La escala de los desafíos financieros de la aerolínea y las sombrías perspectivas a corto plazo para los viajes de larga distancia fueron determinantes para que Norwegian se concentrara en el corto radio en un intento por sobrevivir.
Un poco de historia
En un principio Norwegian ha sido el modelo a seguir para el sector lowcost trasatlántico, ya que ni siquiera Michael O’Leary, CEO de Ryanair, se había animado a concretar la idea y mantuvo a su aerolínea dentro de su negocio europeo exclusivamente.
La estrategia de la aerolínea noruega se basó en operar los aviones más modernos disponibles en el mercado, dado su eficiente consumo de combustible, y en ofrecer servicios punto a punto entre aeropuertos secundarios. Nada nuevo.
Así pues, se embarcó en una serie de pedidos Boeing 787 Dreamliners y 737 MAX, además de A320neos para ejecutar el plan de negocios. Los dos últimos tipos estaban destinados a abrir a las operaciones con aeronaves de un solo pasillo la costa este de EE.UU.

Turbulencias
Sin embargo, Norwegian se vio obligada a comenzar los vuelos de larga distancia, que debutaron en la ruta Olso-Nueva York JFK en mayo de 2013, con un Airbus A340-300 alquilado debido a los retrasos del novedoso 787. Aun hubo más interrupciones en su flota Dreamliner cuando se llevaron a cabo las inspecciones del motor Rolls-Royce Trent 1000.

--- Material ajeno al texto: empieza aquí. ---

-- ==== Sys2Proof/Laws/KeptSend.lean ====
section
/-! SUPPORT. `Kept` of each operation and command of Machine/Send.lean. -/

set_option maxRecDepth 8000

namespace Sys2Proof.Machine

theorem kept_emit {z : State} {x0 : Out} {s : State} (h : Kept z s) :
    Kept z (emit x0 s) := by
  unfold emit
  try dsimp only
  repeat' (first
    | with_reducible assumption | simp only [kept_mk])

theorem kept_setPort {z : State} {x0 : Nat} {x1 : Port} {s : State} (h : Kept z s) :
    Kept z (setPort x0 x1 s) := by
  unfold setPort
  try dsimp only
  repeat' (first
    | with_reducible assumption | simp only [kept_mk])

theorem kept_sendFlit {z : State} {x0 : Nat} {x1 : Port} {s : State} (h : Kept z s) :
    Kept z (sendFlit x0 x1 s) := by
  unfold sendFlit
  try dsimp only
  repeat' (first
    | with_reducible assumption | with_reducible apply kept_emit | with_reducible apply kept_setPort)

theorem kept_pumpAux {z : State} {x0 : Nat} {x1 : Nat} {s : State} (h : Kept z s) :
    Kept z (pumpAux x0 x1 s) := by
  induction x0 generalizing x1 s with
  | zero =>
    unfold pumpAux
    try dsimp only
    repeat' (with_reducible assumption)
  | succ n ih =>
    unfold pumpAux
    try dsimp only
    repeat' (first
      | with_reducible assumption | with_reducible apply ih | with_reducible apply kept_sendFlit
      | simp only [kept_mk] | split)

theorem kept_pump {z : State} {x0 : Nat} {s : State} (h : Kept z s) :
    Kept z (pump x0 s) := by
  unfold pump
  try dsimp only
  repeat' (first
    | with_reducible assumption | with_reducible apply kept_pumpAux)

theorem kept_sendTxn {z : State} {x0 : Nat} {x1 : Nat} {x2 : List Byte} {s : State} (h : Kept z s) :
    Kept z (sendTxn x0 x1 x2 s) := by
  unfold sendTxn
  try dsimp only
  repeat' (first
    | with_reducible assumption | with_reducible apply kept_pump | with_reducible apply kept_setPort)

theorem kept_hostIrqOn {z : State} {x0 : Nat} {x1 : Nat} {x2 : Nat} {s : State} (h : Kept z s) :
    Kept z (hostIrqOn x0 x1 x2 s) := by
  unfold hostIrqOn
  try dsimp only
  repeat' (first
    | with_reducible assumption | with_reducible apply kept_sendTxn)

theorem kept_eventIrq {z : State} {x0 : Nat} {x1 : Nat} {s : State} (h : Kept z s) :
    Kept z (eventIrq x0 x1 s) := by
  unfold eventIrq
  try dsimp only
  repeat' (first
    | with_reducible assumption | with_reducible apply kept_hostIrqOn | with_reducible apply kept_emit
    | simp only [kept_mk] | split)

theorem kept_issueOn {z : State} {x0 : Nat} {x1 : HostReq} {s : State} (h : Kept z s) :
    Kept z (issueOn x0 x1 s) := by
  unfold issueOn
  try dsimp only
  repeat' (first
    | with_reducible assumption | with_reducible apply kept_sendTxn | with_reducible apply kept_drawn
    | simp only [kept_mk])

theorem kept_issueAux {z : State} {x0 : Nat} {x1 : HostReq} {s : State} (h : Kept z s) :
    Kept z (issueAux x0 x1 s).1 := by
  induction x0 generalizing x1 s with
  | zero =>
    unfold issueAux
    try dsimp only
    repeat' (with_reducible assumption)
  | succ n ih =>
    unfold issueAux
    try dsimp only
    repeat' (first
      | with_reducible assumption | with_reducible apply ih | with_reducible apply kept_issueOn
      | simp only [kept_mk] | split)

theorem kept_pumpHost {z : State} {s : State} (h : Kept z s) :
    Kept z (pumpHost s) := by
  unfold pumpHost
  try dsimp only
  repeat' (first
    | with_reducible assumption | with_reducible apply kept_issueAux | simp only [kept_mk] | split
    | with_reducible refine kept_fst (by assumption) ?_ | with_reducible refine kept_foldl ?_ (fun _ _ _ => ?_)
    | with_reducible refine kept_foldl_fst ?_ (fun _ _ _ _ => ?_))

theorem kept_request {z : State} {x0 : HostReq} {s : State} (h : Kept z s) :
    Kept z (request x0 s) := by
  unfold request
  try dsimp only
  repeat' (first
    | with_reducible assumption | with_reducible apply kept_pumpHost | simp only [kept_mk])

theorem kept_hostRead {z : State} {x0 : Nat} {x1 : Nat} {x2 : HostUse} {s : State} (h : Kept z s) :
    Kept z (hostRead x0 x1 x2 s) := by
  unfold hostRead
  try dsimp only
  repeat' (first
    | with_reducible assumption | with_reducible apply kept_request)

theorem kept_hostWrite {z : State} {x0 : Nat} {x1 : List Byte} {x2 : HostUse} {s : State} (h : Kept z s) :
    Kept z (hostWrite x0 x1 x2 s) := by
  unfold hostWrite
  try dsimp only
  repeat' (first
    | with_reducible assumption | with_reducible apply kept_request)

theorem kept_peerWrite {z : State} {x0 : Nat} {x1 : Nat} {x2 : Nat} {x3 : List Byte} {x4 : HostUse} {s :
    State} (h : Kept z s) :
    Kept z (peerWrite x0 x1 x2 x3 x4 s) := by
  unfold peerWrite
  try dsimp only
  repeat' (first
    | with_reducible assumption | with_reducible apply kept_request)

end Sys2Proof.Machine
end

A ello se sumó en marzo de 2019 la paralización de la flota de 737 MAX, destinada parte de ella a operar servicios transatlánticos.
Tampoco resultó fácil el camino regulatorio. La decisión de Norwegian de llevar a cabo operaciones de largo radio a través de una subsidiaria irlandesa provocó objeciones de los sindicatos y los transportistas estadounidenses, acusándola de intentar eludir las normas laborales más estrictas de Noruega (ver Se viene Norwegian). El resultado fue un largo y tortuoso proceso para asegurar la aprobación de Estados Unidos para operar vuelos transatlánticos a través de la unidad irlandesa.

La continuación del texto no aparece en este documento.